[Stored data entries]
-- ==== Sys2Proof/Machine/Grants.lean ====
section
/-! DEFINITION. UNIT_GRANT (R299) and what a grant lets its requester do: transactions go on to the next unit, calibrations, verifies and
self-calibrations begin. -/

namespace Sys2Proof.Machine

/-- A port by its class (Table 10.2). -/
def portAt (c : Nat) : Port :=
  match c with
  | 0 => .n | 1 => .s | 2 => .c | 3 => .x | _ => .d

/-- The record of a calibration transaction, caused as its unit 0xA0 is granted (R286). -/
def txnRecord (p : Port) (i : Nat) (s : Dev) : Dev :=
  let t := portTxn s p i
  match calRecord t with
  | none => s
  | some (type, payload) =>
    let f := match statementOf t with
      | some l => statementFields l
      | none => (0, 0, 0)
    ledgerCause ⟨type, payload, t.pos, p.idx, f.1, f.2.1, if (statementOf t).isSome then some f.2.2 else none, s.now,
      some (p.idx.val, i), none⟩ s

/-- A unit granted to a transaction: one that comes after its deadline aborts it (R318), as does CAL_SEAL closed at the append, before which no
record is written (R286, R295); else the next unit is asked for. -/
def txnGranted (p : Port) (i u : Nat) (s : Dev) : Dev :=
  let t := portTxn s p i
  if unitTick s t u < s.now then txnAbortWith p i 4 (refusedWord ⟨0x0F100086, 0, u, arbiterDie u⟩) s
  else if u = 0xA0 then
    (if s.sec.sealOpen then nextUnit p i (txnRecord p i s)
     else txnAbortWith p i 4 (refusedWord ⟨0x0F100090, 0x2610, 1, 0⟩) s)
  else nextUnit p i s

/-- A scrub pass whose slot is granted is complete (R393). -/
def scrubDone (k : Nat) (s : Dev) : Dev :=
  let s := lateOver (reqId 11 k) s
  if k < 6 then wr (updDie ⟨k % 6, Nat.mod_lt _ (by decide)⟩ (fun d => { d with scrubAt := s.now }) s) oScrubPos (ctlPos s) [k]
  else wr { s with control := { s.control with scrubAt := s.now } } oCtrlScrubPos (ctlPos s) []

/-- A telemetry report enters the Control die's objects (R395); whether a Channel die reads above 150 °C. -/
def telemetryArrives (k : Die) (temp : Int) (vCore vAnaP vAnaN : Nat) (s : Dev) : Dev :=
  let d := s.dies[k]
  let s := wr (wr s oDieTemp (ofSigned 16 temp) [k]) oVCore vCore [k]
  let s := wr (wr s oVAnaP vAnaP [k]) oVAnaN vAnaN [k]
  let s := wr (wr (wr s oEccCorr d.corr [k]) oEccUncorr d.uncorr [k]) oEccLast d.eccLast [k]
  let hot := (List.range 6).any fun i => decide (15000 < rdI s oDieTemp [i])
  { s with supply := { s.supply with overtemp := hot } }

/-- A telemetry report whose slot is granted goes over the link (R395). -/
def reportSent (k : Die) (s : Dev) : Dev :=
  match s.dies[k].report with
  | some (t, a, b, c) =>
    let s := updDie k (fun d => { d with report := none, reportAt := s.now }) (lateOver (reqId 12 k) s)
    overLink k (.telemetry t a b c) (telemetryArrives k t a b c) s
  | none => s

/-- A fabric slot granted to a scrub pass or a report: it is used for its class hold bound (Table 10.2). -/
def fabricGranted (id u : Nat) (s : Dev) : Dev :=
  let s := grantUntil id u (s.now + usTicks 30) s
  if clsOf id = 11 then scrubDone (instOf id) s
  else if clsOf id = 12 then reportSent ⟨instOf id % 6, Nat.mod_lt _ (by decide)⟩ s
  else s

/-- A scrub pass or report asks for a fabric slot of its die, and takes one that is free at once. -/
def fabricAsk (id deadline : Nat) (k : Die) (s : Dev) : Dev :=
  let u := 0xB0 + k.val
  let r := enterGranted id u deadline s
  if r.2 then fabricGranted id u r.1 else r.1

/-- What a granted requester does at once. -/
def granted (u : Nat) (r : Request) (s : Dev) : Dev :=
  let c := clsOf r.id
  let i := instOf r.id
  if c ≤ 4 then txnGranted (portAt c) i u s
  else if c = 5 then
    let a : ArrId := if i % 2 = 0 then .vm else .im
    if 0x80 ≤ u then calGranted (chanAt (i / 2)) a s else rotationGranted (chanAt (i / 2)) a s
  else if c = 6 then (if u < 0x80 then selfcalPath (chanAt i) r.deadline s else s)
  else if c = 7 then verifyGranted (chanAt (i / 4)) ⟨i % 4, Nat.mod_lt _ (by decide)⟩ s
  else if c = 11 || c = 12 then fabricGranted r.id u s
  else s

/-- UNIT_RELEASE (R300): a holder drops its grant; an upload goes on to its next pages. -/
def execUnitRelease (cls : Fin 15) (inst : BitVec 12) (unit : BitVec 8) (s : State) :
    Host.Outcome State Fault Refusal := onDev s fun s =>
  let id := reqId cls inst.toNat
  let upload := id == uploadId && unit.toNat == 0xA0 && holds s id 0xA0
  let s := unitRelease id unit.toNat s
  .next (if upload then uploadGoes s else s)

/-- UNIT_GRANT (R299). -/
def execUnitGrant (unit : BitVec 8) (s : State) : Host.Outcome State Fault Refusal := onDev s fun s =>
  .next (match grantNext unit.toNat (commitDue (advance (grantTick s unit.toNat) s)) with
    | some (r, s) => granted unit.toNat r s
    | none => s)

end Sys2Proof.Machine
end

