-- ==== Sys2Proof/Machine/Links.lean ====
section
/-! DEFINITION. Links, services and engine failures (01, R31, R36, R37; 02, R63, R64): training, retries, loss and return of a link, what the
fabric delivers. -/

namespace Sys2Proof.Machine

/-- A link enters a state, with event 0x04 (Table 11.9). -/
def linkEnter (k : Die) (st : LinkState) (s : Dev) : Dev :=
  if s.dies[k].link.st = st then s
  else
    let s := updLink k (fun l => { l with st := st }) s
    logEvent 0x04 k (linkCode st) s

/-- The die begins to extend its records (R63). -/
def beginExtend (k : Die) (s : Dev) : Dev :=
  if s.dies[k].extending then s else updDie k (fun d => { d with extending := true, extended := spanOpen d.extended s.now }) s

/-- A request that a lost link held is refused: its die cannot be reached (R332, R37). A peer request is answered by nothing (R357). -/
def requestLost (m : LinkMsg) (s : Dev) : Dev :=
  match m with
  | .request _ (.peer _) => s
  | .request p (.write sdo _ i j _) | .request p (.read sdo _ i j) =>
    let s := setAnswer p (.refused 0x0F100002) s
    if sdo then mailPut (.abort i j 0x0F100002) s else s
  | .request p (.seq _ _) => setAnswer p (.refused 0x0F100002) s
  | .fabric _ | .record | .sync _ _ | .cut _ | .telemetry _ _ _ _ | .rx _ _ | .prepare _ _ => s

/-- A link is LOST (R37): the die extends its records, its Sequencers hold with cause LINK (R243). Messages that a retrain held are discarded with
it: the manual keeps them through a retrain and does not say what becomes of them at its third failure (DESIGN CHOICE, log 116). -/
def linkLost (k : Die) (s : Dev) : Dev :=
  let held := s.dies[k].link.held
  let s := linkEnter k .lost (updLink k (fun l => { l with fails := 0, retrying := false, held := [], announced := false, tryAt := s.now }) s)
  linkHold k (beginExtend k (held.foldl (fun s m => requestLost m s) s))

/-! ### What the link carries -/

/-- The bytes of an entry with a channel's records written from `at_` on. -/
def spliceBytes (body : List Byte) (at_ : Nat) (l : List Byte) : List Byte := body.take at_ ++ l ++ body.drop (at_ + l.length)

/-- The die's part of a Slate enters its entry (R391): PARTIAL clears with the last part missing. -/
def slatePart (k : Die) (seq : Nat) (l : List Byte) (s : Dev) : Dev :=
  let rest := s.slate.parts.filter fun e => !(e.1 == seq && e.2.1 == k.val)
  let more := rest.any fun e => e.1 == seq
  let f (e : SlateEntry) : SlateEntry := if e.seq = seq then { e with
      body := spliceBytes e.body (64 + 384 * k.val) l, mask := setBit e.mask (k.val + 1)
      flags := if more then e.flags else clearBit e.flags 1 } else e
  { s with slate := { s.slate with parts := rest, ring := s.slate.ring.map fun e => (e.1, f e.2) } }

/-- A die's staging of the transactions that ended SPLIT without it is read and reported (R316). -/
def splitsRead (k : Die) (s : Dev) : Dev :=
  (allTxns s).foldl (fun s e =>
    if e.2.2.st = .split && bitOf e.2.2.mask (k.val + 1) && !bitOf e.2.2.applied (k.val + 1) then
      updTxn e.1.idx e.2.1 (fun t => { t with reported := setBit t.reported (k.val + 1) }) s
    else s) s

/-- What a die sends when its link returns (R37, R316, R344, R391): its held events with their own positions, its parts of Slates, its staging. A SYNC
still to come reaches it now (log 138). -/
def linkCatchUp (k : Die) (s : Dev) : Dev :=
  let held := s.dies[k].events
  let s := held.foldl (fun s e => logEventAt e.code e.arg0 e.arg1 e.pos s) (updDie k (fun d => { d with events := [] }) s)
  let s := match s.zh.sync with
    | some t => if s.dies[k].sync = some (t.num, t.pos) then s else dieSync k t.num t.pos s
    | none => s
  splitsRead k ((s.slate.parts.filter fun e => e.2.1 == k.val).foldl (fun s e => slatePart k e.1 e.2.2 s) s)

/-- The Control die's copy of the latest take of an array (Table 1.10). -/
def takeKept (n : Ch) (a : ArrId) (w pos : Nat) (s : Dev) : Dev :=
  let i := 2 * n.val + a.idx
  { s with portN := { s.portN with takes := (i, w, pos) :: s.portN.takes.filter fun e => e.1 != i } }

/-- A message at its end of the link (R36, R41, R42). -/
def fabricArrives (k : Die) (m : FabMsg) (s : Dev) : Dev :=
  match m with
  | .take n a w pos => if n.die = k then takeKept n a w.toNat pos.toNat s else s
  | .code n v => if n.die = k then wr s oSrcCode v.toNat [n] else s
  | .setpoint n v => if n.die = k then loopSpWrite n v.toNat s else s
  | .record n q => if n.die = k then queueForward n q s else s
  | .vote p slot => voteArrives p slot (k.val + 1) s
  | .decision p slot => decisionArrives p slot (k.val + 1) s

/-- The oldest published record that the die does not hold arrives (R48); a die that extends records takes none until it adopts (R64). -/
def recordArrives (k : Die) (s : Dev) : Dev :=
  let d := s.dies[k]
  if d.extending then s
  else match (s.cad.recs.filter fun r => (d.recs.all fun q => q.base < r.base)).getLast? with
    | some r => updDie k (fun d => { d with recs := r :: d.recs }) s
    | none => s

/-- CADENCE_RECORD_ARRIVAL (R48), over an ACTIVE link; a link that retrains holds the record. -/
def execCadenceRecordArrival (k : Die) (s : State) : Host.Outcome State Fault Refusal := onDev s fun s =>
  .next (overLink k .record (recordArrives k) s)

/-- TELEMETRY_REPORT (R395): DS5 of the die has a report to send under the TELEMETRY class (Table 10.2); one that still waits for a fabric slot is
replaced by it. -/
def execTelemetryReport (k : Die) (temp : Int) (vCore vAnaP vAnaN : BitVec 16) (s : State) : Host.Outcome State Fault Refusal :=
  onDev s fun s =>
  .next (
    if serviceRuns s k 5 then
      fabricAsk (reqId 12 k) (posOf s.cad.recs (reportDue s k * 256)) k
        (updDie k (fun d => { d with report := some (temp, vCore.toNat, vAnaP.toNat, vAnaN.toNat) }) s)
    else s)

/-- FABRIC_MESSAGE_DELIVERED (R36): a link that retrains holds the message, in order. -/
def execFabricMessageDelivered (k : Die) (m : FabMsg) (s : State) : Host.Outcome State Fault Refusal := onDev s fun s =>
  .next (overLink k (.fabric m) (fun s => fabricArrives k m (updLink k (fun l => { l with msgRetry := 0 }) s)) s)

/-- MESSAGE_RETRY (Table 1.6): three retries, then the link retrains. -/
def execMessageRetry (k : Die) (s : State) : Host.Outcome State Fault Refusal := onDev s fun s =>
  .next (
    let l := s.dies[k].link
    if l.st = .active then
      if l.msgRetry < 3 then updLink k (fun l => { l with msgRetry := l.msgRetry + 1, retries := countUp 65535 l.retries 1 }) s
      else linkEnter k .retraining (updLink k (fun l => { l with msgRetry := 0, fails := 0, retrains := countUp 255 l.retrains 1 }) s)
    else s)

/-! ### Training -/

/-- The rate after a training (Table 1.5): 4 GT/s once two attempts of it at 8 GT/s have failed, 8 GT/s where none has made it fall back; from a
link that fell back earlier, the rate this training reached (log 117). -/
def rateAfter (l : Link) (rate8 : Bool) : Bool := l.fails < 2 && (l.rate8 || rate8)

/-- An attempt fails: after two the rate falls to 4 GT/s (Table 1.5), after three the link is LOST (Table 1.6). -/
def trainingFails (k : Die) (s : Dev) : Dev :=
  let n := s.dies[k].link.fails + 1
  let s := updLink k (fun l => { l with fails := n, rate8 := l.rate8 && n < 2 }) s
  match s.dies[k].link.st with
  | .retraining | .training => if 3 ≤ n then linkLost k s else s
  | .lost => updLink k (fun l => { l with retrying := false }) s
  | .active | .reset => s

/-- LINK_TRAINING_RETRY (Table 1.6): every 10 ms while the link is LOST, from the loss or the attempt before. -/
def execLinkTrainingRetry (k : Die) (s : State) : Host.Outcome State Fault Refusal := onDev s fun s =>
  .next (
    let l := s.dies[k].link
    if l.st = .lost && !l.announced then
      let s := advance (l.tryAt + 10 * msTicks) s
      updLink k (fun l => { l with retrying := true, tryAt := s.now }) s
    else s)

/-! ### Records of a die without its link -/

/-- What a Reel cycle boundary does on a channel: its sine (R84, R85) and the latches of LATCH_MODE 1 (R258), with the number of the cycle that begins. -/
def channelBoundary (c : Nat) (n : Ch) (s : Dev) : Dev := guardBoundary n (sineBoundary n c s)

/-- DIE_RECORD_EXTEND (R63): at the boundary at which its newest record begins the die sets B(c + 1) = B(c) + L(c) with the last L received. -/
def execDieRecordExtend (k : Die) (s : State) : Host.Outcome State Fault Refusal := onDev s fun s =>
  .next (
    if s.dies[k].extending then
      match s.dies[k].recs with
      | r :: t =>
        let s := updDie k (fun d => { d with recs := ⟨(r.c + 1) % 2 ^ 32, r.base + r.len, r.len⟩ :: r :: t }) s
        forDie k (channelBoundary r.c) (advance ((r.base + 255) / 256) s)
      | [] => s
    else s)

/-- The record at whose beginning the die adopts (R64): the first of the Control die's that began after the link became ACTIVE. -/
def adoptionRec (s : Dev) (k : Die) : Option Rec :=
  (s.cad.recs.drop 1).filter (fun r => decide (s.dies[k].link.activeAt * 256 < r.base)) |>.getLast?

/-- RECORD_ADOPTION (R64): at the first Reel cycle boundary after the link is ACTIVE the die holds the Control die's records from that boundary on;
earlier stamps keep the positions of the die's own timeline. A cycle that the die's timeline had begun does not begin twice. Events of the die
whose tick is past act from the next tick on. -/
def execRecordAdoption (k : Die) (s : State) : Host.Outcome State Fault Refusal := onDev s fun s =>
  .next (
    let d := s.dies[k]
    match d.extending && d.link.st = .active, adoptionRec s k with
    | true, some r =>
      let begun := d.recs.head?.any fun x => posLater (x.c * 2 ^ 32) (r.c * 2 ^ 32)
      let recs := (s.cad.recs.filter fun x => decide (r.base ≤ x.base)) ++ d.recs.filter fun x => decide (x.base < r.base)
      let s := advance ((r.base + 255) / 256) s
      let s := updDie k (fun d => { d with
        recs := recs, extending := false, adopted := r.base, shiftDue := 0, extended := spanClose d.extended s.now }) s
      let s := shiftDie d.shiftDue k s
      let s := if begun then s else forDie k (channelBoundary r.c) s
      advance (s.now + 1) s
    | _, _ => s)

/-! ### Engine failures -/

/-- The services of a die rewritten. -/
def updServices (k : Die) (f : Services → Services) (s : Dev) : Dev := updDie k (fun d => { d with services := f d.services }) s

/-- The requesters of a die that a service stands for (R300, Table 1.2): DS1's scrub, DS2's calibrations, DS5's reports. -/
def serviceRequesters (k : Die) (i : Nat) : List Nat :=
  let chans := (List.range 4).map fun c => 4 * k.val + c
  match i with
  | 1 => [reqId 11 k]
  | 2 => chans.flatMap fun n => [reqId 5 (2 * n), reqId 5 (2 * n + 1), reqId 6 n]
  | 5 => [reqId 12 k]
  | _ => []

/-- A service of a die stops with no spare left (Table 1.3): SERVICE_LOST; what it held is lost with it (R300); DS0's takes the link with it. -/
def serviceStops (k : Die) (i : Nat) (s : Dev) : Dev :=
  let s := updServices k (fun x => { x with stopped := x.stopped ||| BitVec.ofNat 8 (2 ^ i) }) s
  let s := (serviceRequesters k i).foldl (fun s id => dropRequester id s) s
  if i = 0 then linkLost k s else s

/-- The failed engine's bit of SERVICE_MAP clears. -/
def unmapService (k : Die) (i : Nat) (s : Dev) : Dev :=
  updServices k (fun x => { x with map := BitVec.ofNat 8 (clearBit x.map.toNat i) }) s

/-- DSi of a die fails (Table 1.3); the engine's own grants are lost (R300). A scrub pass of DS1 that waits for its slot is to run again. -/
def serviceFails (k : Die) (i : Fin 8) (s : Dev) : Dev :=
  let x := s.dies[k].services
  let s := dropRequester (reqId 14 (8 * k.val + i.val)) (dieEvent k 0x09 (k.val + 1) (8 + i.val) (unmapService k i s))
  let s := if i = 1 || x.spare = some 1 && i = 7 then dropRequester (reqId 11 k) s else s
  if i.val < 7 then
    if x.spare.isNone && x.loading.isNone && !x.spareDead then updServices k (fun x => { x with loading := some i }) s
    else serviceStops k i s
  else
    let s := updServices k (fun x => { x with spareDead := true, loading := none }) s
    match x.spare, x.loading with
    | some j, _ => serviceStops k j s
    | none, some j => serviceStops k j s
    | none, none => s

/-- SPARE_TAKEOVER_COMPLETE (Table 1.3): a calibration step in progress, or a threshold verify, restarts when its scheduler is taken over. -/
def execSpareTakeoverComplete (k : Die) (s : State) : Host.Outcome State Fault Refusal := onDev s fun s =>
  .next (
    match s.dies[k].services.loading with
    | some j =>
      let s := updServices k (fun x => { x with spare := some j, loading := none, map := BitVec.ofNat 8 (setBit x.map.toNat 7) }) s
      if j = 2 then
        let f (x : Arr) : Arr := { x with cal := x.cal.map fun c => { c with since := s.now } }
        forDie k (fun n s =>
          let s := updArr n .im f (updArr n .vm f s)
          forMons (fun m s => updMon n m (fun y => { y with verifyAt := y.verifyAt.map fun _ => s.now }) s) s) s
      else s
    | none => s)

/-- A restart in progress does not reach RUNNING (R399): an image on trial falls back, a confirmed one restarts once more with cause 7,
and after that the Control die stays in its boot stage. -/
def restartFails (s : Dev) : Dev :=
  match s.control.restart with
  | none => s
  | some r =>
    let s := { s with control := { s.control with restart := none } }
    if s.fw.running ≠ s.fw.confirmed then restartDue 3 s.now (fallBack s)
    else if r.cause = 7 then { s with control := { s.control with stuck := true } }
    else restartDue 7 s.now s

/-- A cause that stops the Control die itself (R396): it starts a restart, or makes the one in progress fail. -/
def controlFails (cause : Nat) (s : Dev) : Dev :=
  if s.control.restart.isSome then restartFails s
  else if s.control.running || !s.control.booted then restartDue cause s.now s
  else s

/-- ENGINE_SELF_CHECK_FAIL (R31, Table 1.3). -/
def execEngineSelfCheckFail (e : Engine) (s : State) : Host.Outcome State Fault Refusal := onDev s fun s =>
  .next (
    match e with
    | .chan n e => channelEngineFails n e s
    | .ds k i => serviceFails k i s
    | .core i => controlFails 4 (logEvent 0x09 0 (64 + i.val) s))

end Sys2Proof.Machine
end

*WHAT YOU WILL DO*: Among the entries above, copy exactly only the lines starting with the one containing "match s.dies[k].link.st with" and going through the one containing "earlier stamps keep", both ends included.

*RESULT FOR THIS EXERCISE*:
  match s.dies[k].link.st with
  | .retraining | .training => if 3 ≤ n then linkLost k s else s
  | .lost => updLink k (fun l => { l with retrying := false }) s
  | .active | .reset => s

/-- LINK_TRAINING_RETRY (Table 1.6): every 10 ms while the link is LOST, from the loss or the attempt before. -/
def execLinkTrainingRetry (k : Die) (s : State) : Host.Outcome State Fault Refusal := onDev s fun s =>
  .next (
    let l := s.dies[k].link
    if l.st = .lost && !l.announced then
      let s := advance (l.tryAt + 10 * msTicks) s
      updLink k (fun l => { l with retrying := true, tryAt := s.now }) s
    else s)

/-! ### Records of a die without its link -/

/-- What a Reel cycle boundary does on a channel: its sine (R84, R85) and the latches of LATCH_MODE 1 (R258), with the number of the cycle that begins. -/
def channelBoundary (c : Nat) (n : Ch) (s : Dev) : Dev := guardBoundary n (sineBoundary n c s)

/-- DIE_RECORD_EXTEND (R63): at the boundary at which its newest record begins the die sets B(c + 1) = B(c) + L(c) with the last L received. -/
def execDieRecordExtend (k : Die) (s : State) : Host.Outcome State Fault Refusal := onDev s fun s =>
  .next (
    if s.dies[k].extending then
      match s.dies[k].recs with
      | r :: t =>
        let s := updDie k (fun d => { d with recs := ⟨(r.c + 1) % 2 ^ 32, r.base + r.len, r.len⟩ :: r :: t }) s
        forDie k (channelBoundary r.c) (advance ((r.base + 255) / 256) s)
      | [] => s
    else s)

/-- The record at whose beginning the die adopts (R64): the first of the Control die's that began after the link became ACTIVE. -/
def adoptionRec (s : Dev) (k : Die) : Option Rec :=
  (s.cad.recs.drop 1).filter (fun r => decide (s.dies[k].link.activeAt * 256 < r.base)) |>.getLast?

/-- RECORD_ADOPTION (R64): at the first Reel cycle boundary after the link is ACTIVE the die holds the Control die's records from that boundary on;
earlier stamps keep the positions of the die's own timeline. A cycle that the die's timeline had begun does not begin twice. Events of the die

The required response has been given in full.